-- Problem --
Across the listing below, how many lines include the string "stored"? Reply with the number alone.
● ● ● ●
-- ==== Sys2Proof/Machine/Regs.lean ====
section
/-! DEFINITION. The register space (R442): every register with its place, every field with its bits, access type,
reset value and reading rule, as the register tables of the chapters give them; the stored words; field access. -/

namespace Sys2Proof.Machine

/-- Access types (R7). -/
inductive Acc where
  | rw | ro | w1c | wo | rwl | rws
  deriving DecidableEq, Repr

/-- How a stored field reads and acts: as it is, zero as another value, a least value, bounds. -/
inductive Fix where
  | asIs
  | zeroIs (v : Nat)
  | atLeast (v : Nat)
  | zeroMax (zero most : Nat)
  | clamp (lo hi : Nat)
  deriving DecidableEq, Repr

/-- A register field. -/
structure Fld where
  hi : Nat
  lo : Nat
  acc : Acc
  reset : Nat
  fix : Fix
  deriving DecidableEq, Repr

/-- The registers, without their indices. -/
inductive Reg where
  | genId
  | genSerial
  | genCtl
  | genSts
  | genMgmtErr
  | genAlertSts
  | genAlertMask
  | genEthCtl
  | genScratch
  | rstCtl
  | rstCmd
  | rstBlkPort
  | rstBlkHbm
  | rstWdt
  | rstWdtKick
  | rstSts
  | rstCnt
  | clkCtl
  | clkSts
  | clkQCtl
  | clkQSts
  | clkXingCnt
  | pwrCtl
  | pwrSts
  | pwrQSts
  | pwrHbmTemp0
  | pwrHbmTemp1
  | pwrCnt
  | secCtl
  | secSts
  | secBlkWorld
  | secPortWorld
  | secHbmWorld
  | secShelfCmd
  | secKeySel
  | secKeyData
  | secKeyCmd
  | secKeySts
  | secPortEnc
  | secPortIde
  | secCnt
  | secPairWorld
  | tqCtl
  | tqSts
  | tqDbBase
  | tqDbDrop
  | tqDbErr
  | tqTenCtl
  | tqTenReset
  | tqTenSts
  | tqRingCtl
  | tqRingSqBase
  | tqRingCqBase
  | tqRingAidxAddr
  | tqRingNotifyAddr
  | tqRingSqPtrs
  | tqRingCqPtrs
  | tqRingSts
  | tqRingEvtLost
  | mapCtl
  | mapSts
  | mapTmo
  | mapCnt0
  | mapCnt1
  | rgnCtl
  | rgnSts
  | rgnShelfCmd
  | rgnShelfSts
  | rgnShelfSel
  | rgnShelfInfo
  | rgnTenShelves
  | rgnTenCtl
  | rgnTenUsedNear
  | rgnTenUsedTray
  | rgnTenUsedCellar
  | tierCtl
  | tierSts
  | tierTenCtl
  | tierTenSts
  | tierWinCtl
  | tierWinBase
  | tierWinStride
  | tierWinLead
  | tierWinSts
  | tierWinStalls
  | codecCtl
  | codecSts
  | codecCnt0
  | codecCnt1
  | codecCnt2
  | codecCnt3
  | codecSlotSts
  | codecSlotIdent
  | codecTenCtl
  | timeCtl
  | timeSts
  | timeMarkDrop
  | timeStepCtl
  | timeMono
  | timePtpNs
  | timePtpSts
  | timeGateSel
  | timeGateW0
  | timeGateW1
  | timeJobCtl
  | timeJobEst
  | timeJobPos
  | timeJobRef
  | timeJobSts
  | timeJobCnt0
  | timeJobCnt1
  | timeJobCnt2
  | slcCtl
  | slcSts
  | slcRcpSel
  | slcRcpSts
  | slcRcpIdent
  | slcCnt0
  | slcCnt1
  | slcTenCtl
  | slcSliceSts
  | swCtl
  | swRsqCtl
  | swSts
  | swCnt0
  | swCnt1
  | swCnt2
  | swMcastSel
  | swMcastInfo
  | swOutSts
  | schCtl
  | schClass
  | schShpSel
  | schShpCfg
  | schShpSts
  | schPortCtl
  | schTenCtl
  | schMtr0Ctl
  | schMtr0Rate
  | schMtr0Burst
  | schMtr1Ctl
  | schMtr1Rate
  | schMtr1Burst
  | schMtrCnt
  | ldgCtl
  | ldgSts
  | ldgMirrorCtl
  | ldgMirrorSts
  | ldgAtomCtl
  | ldgAtomSts
  | ldgCertCtl
  | ldgLiveCtl
  | ldgPeerSel
  | ldgPeerSts
  | ldgJobAbort
  | ldgCnt0
  | ldgCnt1
  | ldgCnt2
  | ldgTenCtl
  | hltCtl
  | hltThresh
  | hltScan
  | hltLim
  | hltSel
  | hltPart
  | hltMargin
  | hltRts
  | hltCnt0
  | hltCnt1
  | bbxCtl
  | bbxSts
  | bbxSel
  | bbxData
  | tollCtl
  | tollBuf
  | tollBufCfg
  | tollSts
  | portCtl
  | portSts
  | portHold
  | portVcnt
  | portEcnt
  | portEcnt2
  | portVlogIdx
  | portPhyCtl
  | portPhySts
  | portPhyCnt
  | portCmis
  | portEp
  | portVlogW0
  | portVlogW1
  | portVlogW2
  | portVlogW3
  | portSieveCtl
  | portSieveSts
  | portSieveCnt0
  | portSieveCnt1
  | portSieveCnt2
  | hbmCtl
  | hbmSts
  | hbmEcc
  | hbmErrAddr
  deriving DecidableEq, Repr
● ● ● ●
-- Response to this exercise --
2